April Pham, Senior Gender Advisor at OCHA, explains how the Humanitarian Reset, supported by the OCHA-managed Humanitarian Funds, could help end impunity and shift power dynamics once and for all.
Violence against women is not incidental to crises – it is one of their defining features. In conflict zones, displacement camps and even supposed safe spaces, women and girls face daily threats to their dignity and security. Those with disabilities and adolescent girls face even greater risks.
Yet while gender-based violence in conflict is increasing, services to meet the demand remain underfunded. Defense budgets grow while peacebuilding funds shrink, and women’s rights continue to erode. Women’s civil society groups, including peacebuilders, are excluded from decision-making, attacked and underfunded.
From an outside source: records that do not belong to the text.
-- ==== Sys2Proof/Laws/Memory.lean ====
section
/-!
SUPPORT. The laws of memory: what a cell reads as after one was put, and that every operation on memory keeps its canonical
form.
-/
namespace Sys2Proof.Machine
open Sys2Proof

set_option Elab.async false

/-! ### One cell -/

@[simp] theorem cellGet_cellPut_self (a : Nat) (b : Byte) (cs : List Host.Cell) : cellGet a (cellPut a b cs) = some b := by
  induction cs with
  | nil => simp [cellPut, cellGet]
  | cons x r ih =>
    obtain ⟨y, v⟩ := x
    simp only [cellPut]
    split
    · simp [cellGet]
    · split
      · rename_i h
        simp [cellGet, h]
      · rename_i h
        simp [cellGet, h, ih]

theorem cellGet_cellPut_ne (a c : Nat) (b : Byte) (cs : List Host.Cell) (h : c ≠ a) :
    cellGet c (cellPut a b cs) = cellGet c cs := by
  induction cs with
  | nil => simp [cellPut, cellGet, h]
  | cons x r ih =>
    obtain ⟨y, v⟩ := x
    simp only [cellPut]
    split
    · simp [cellGet, h]
    · split
      · rename_i e
        subst e
        simp [cellGet, h]
      · simp [cellGet, ih]

theorem cellGet_cellPut (a c : Nat) (b : Byte) (cs : List Host.Cell) :
    cellGet c (cellPut a b cs) = if c = a then some b else cellGet c cs := by
  split
  · rename_i h
    subst h
    simp
  · rename_i h
    exact cellGet_cellPut_ne a c b cs h

/-- The cells after a list of keys was put, each with its value. -/
theorem cellGet_foldl_cellPut (f : Nat → Byte) (ks : List Nat) (cs : List Host.Cell) (c : Nat) :
    cellGet c (ks.foldl (fun a k => cellPut k (f k) a) cs) = if c ∈ ks then some (f c) else cellGet c cs := by
  induction ks generalizing cs with
  | nil => simp
  | cons k r ih =>
    simp only [List.foldl_cons, ih, cellGet_cellPut, List.mem_cons]
    by_cases h1 : c ∈ r
    · simp [h1]
    · by_cases h2 : c = k
      · simp [h2]
      · simp [h1, h2]

/-! ### The rising order -/

/-- Keys in strictly rising order, as a relation on every two places. -/
theorem cellsRise_iff (cs : List Host.Cell) : cellsRise cs = true ↔ cs.Pairwise (fun x y => x.1 < y.1) := by
  induction cs with
  | nil => simp [cellsRise]
  | cons x r ih =>
    cases r with
    | nil => simp [cellsRise]
    | cons y q =>
      obtain ⟨a, v⟩ := x
      obtain ⟨b, w⟩ := y
      simp only [cellsRise, Bool.and_eq_true, decide_eq_true_eq, ih, List.pairwise_cons (a := (a, v))]
      constructor
      · rintro ⟨h1, h2⟩
        refine ⟨fun z hz => ?_, h2⟩
        rcases List.mem_cons.1 hz with rfl | hz
        · exact h1
        · exact Nat.lt_trans h1 ((List.pairwise_cons.1 h2).1 z hz)
      · rintro ⟨h1, h2⟩
        exact ⟨h1 _ (List.mem_cons_self ..), h2⟩

theorem mem_cellPut (a : Nat) (b : Byte) (cs : List Host.Cell) (z : Host.Cell) (h : z ∈ cellPut a b cs) :
    z = (a, b) ∨ z ∈ cs := by
  induction cs with
  | nil => simpa [cellPut] using h
  | cons x r ih =>
    obtain ⟨y, v⟩ := x
    simp only [cellPut] at h
    split at h
    · simpa using h
    · split at h
      · rename_i e
        subst e
        rcases List.mem_cons.1 h with rfl | h
        · exact .inl rfl
        · exact .inr (List.mem_cons_of_mem _ h)
      · rcases List.mem_cons.1 h with rfl | h
        · exact .inr (List.mem_cons_self ..)
        · exact (ih h).imp_right (List.mem_cons_of_mem _)

theorem cellsRise_cellPut (a : Nat) (b : Byte) (cs : List Host.Cell) (h : cellsRise cs = true) :
    cellsRise (cellPut a b cs) = true := by
  rw [cellsRise_iff] at h ⊢
  induction cs with
  | nil => simp [cellPut]
  | cons x r ih =>
    obtain ⟨y, v⟩ := x
    obtain ⟨h1, h2⟩ := List.pairwise_cons.1 h
    simp only [cellPut]
    split
    · rename_i hlt
      refine List.pairwise_cons.2 ⟨fun z hz => ?_, h⟩
      rcases List.mem_cons.1 hz with rfl | hz
      · exact hlt
      · exact Nat.lt_trans hlt (h1 z hz)
    · split
      · exact List.pairwise_cons.2 ⟨h1, h2⟩
      · rename_i n1 n2
        refine List.pairwise_cons.2 ⟨fun z hz => ?_, ih h2⟩
        rcases mem_cellPut a b r z hz with rfl | hz
        · show y < a
          omega
        · exact h1 z hz

theorem cellsRise_filter (p : Host.Cell → Bool) (cs : List Host.Cell) (h : cellsRise cs = true) :
    cellsRise (cs.filter p) = true := by
  rw [cellsRise_iff] at h ⊢
  exact h.filter p

/-- New values under the old keys. -/
theorem cellsRise_map (f : Host.Cell → Host.Cell) (hf : ∀ c, (f c).1 = c.1) (cs : List Host.Cell)
    (h : cellsRise cs = true) : cellsRise (cs.map f) = true := by
  rw [cellsRise_iff] at h ⊢
  rw [List.pairwise_map]
  simpa [hf] using h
Despite these challenges, women are powerful first responders. They mobilize protection and aid, negotiate access in war zones, mediate local conflicts, and help rebuild fractured societies – often with minimal support or recognition. Above all, they demand not sympathy but accountability, insisting that peace is not merely the absence of war but the presence of justice, safety and care.
Through the UN Central Emergency Response Fund (CERF) and Country-Based Pooled Funds (CBPFs), OCHA has supported gender-based violence prevention, safe spaces and survivor services. But the scale of need far outpaces available resources. Half of women-led organizations in conflict settings may shut down within six months due to global funding cuts. Without urgent investment, the infrastructure for protection and feminist peacebuilding risks collapse.
The Humanitarian Reset offers a chance to shift power and priorities. It calls for violence against women to be recognized not as collateral damage but as a systemic failure. It advocates predictable, multi-year funding for women-led organizations, survivor-centered approaches and feminist solutions that dismantle the patriarchal systems that sustain violence.
The system must not fail women and girls. It must protect their rights and strengthen their agency. The Humanitarian Reset provides the roadmap, and OCHA’s funds provide the mechanism. Now we must turn rhetoric into action.